Data for review section start

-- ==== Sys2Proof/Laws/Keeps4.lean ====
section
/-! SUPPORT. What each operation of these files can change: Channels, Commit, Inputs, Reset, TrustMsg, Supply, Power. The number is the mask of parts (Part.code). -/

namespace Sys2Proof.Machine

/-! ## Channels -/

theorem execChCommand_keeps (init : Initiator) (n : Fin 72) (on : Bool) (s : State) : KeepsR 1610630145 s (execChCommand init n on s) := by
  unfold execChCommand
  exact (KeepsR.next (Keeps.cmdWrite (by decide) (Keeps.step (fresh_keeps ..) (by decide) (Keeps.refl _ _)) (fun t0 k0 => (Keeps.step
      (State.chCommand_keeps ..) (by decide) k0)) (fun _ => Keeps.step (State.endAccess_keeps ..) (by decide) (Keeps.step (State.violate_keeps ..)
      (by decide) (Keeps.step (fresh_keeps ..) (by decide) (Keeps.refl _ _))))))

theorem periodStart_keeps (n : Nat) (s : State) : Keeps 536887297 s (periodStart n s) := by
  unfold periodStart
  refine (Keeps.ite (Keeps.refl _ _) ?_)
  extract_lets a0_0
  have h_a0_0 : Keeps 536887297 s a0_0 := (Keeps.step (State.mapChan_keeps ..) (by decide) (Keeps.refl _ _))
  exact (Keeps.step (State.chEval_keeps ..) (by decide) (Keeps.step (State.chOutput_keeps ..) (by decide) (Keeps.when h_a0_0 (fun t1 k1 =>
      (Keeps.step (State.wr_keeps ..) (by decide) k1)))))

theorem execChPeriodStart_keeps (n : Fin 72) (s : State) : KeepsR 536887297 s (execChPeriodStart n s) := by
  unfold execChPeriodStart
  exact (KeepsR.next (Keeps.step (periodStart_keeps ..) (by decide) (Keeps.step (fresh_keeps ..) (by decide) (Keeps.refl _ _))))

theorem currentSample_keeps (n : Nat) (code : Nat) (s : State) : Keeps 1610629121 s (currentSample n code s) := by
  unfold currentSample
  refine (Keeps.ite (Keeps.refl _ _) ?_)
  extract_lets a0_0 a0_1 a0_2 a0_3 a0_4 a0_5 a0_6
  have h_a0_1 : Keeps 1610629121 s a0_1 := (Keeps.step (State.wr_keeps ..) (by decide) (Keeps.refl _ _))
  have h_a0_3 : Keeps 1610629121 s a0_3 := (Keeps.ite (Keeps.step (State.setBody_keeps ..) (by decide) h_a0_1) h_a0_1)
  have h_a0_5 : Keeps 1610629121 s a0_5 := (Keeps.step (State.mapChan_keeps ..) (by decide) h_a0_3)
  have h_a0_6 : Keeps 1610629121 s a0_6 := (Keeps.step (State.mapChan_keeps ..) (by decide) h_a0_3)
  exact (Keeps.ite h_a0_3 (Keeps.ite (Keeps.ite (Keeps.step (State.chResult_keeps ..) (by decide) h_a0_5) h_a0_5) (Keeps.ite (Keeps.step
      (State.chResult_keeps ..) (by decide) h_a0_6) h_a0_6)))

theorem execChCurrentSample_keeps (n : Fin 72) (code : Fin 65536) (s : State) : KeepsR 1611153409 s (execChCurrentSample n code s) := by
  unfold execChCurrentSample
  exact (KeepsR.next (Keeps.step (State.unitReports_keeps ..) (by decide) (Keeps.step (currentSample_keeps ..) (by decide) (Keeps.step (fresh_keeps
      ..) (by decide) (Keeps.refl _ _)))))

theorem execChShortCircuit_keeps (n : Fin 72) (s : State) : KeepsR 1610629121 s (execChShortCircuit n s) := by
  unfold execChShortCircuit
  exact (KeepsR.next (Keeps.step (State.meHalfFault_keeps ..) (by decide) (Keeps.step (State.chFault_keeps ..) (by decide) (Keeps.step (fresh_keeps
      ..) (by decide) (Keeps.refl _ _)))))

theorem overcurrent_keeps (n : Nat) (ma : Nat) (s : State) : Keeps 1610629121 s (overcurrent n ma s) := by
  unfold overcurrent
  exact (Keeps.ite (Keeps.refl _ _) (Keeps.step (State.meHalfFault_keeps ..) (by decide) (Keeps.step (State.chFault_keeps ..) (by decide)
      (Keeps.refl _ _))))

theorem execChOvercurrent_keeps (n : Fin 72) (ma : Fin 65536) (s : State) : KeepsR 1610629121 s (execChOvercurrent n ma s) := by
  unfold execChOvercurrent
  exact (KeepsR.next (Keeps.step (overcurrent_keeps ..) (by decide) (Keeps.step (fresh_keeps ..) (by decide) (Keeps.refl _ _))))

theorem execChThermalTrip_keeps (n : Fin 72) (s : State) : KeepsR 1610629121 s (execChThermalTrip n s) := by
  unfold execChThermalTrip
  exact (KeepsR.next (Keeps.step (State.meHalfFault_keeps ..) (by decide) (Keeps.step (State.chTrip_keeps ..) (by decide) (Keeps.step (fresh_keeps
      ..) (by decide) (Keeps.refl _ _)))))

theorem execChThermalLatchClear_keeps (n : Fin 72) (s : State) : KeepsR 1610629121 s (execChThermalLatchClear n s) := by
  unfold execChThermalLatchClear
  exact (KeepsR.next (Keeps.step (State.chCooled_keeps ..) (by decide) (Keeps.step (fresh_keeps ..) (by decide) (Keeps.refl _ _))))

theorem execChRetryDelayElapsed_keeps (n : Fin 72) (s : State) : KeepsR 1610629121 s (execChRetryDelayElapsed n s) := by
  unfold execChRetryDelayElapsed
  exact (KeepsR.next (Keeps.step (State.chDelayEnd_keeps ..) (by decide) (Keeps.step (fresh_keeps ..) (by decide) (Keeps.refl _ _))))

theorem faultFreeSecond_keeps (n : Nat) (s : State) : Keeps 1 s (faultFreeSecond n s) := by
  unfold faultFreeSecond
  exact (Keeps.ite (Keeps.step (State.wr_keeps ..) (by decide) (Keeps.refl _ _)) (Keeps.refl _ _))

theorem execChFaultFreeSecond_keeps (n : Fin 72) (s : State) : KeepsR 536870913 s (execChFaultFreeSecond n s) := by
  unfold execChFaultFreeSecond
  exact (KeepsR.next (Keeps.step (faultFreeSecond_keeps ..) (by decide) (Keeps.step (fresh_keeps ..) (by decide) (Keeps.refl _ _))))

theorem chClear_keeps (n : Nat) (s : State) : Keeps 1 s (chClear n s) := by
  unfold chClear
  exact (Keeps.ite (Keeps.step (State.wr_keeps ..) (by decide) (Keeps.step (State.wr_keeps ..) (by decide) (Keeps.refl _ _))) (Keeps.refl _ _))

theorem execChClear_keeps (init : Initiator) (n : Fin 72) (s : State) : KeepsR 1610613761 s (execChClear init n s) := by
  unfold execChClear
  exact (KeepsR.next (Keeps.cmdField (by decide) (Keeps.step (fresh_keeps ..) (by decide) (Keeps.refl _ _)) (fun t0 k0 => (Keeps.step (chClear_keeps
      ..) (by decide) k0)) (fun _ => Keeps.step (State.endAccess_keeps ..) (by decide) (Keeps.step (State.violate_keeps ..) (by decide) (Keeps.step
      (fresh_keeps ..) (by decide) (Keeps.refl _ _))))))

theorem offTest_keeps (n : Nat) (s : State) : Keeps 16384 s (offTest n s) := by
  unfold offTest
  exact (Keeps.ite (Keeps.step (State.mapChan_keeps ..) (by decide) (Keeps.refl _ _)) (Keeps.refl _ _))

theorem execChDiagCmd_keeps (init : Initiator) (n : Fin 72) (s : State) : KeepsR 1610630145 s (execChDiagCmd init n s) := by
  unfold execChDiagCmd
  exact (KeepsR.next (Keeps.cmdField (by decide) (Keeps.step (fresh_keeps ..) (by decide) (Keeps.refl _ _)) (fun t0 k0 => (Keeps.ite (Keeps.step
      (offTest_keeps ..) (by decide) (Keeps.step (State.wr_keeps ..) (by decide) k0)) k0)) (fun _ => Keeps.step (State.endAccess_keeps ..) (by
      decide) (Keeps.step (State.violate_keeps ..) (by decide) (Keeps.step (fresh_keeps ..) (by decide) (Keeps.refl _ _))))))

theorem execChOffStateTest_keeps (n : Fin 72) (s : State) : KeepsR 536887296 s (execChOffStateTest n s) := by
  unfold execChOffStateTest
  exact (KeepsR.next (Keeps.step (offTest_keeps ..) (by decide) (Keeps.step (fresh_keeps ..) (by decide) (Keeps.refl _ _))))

Data for review section end
Data for review section start

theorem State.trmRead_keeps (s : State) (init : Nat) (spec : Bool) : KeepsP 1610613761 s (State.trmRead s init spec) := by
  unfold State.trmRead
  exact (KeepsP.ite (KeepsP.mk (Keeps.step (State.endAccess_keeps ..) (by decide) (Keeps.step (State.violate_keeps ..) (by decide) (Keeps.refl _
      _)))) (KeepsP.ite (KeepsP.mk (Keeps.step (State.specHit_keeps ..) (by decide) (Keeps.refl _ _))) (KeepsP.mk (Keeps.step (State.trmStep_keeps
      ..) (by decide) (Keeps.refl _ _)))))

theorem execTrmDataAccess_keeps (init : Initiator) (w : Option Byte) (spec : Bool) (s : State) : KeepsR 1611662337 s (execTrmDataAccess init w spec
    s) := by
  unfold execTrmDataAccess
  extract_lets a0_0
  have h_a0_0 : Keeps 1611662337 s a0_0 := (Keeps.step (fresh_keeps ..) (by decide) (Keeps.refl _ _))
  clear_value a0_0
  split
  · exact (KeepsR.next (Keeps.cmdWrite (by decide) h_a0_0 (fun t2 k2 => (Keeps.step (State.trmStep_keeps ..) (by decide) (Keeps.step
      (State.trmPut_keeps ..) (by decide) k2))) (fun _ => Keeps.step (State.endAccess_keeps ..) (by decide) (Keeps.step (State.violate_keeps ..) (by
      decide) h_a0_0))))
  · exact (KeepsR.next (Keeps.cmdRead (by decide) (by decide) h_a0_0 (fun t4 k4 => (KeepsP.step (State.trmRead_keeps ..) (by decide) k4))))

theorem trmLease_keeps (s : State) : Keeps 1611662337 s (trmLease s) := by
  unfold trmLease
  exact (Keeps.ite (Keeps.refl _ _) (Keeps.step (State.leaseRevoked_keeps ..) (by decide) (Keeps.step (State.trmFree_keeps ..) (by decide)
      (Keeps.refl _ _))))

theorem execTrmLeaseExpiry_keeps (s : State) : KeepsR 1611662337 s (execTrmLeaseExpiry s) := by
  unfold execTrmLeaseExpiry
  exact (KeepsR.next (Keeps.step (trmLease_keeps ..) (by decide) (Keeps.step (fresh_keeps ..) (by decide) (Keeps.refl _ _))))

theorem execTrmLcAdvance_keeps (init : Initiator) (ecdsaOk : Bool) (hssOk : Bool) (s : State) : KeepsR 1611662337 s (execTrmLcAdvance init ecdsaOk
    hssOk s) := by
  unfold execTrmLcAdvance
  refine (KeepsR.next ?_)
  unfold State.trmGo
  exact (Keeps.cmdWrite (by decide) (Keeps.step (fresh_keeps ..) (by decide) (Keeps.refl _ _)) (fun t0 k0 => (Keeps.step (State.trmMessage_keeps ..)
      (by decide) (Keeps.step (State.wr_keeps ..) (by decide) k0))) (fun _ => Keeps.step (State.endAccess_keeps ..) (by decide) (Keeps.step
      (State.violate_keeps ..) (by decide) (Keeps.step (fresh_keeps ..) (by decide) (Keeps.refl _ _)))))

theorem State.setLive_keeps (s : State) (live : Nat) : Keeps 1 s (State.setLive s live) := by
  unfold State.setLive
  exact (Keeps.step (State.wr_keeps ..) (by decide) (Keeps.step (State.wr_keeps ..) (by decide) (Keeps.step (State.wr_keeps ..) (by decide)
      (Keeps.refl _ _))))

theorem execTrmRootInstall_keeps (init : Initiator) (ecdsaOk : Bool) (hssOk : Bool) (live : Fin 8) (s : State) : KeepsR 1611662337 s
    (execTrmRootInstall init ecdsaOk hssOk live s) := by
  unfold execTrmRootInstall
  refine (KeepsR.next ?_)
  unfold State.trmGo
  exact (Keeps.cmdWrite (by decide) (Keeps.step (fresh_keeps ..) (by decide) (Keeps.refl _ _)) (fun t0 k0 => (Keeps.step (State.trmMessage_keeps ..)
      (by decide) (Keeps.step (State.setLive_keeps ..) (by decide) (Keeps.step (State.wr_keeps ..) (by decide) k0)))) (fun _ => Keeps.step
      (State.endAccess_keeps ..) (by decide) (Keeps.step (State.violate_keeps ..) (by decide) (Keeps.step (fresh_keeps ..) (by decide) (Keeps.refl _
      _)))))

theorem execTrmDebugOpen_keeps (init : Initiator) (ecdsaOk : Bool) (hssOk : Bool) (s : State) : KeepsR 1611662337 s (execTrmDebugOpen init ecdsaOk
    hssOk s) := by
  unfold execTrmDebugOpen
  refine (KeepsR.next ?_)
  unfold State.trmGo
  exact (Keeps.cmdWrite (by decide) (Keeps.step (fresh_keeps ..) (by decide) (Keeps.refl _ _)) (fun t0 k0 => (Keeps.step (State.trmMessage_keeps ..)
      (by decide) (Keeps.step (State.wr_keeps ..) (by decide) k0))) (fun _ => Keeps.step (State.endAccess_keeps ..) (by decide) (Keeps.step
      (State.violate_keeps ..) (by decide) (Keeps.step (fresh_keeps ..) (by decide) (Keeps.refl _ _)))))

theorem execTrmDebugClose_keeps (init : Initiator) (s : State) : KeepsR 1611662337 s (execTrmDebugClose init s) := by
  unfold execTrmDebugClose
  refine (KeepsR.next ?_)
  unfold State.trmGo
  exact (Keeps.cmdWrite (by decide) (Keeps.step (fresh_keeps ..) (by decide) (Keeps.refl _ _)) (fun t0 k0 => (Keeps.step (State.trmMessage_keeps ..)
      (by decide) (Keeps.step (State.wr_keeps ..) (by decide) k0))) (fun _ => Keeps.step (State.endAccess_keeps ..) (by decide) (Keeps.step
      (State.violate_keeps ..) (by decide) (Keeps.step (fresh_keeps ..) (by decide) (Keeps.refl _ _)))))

Data for review section end

Task details -
For the listing above, print only the lines starting at the line containing "exact (KeepsR.next (Keeps.step (periodStart_keeps" and ending at the line containing "theorem currentSample_keeps (n", exactly, both included.

Problem solution -
  exact (KeepsR.next (Keeps.step (periodStart_keeps ..) (by decide) (Keeps.step (fresh_keeps ..) (by decide) (Keeps.refl _ _))))

theorem currentSample_keeps (n : Nat) (code : Nat) (s : State) : Keeps 1610629121 s (currentSample n code s) := by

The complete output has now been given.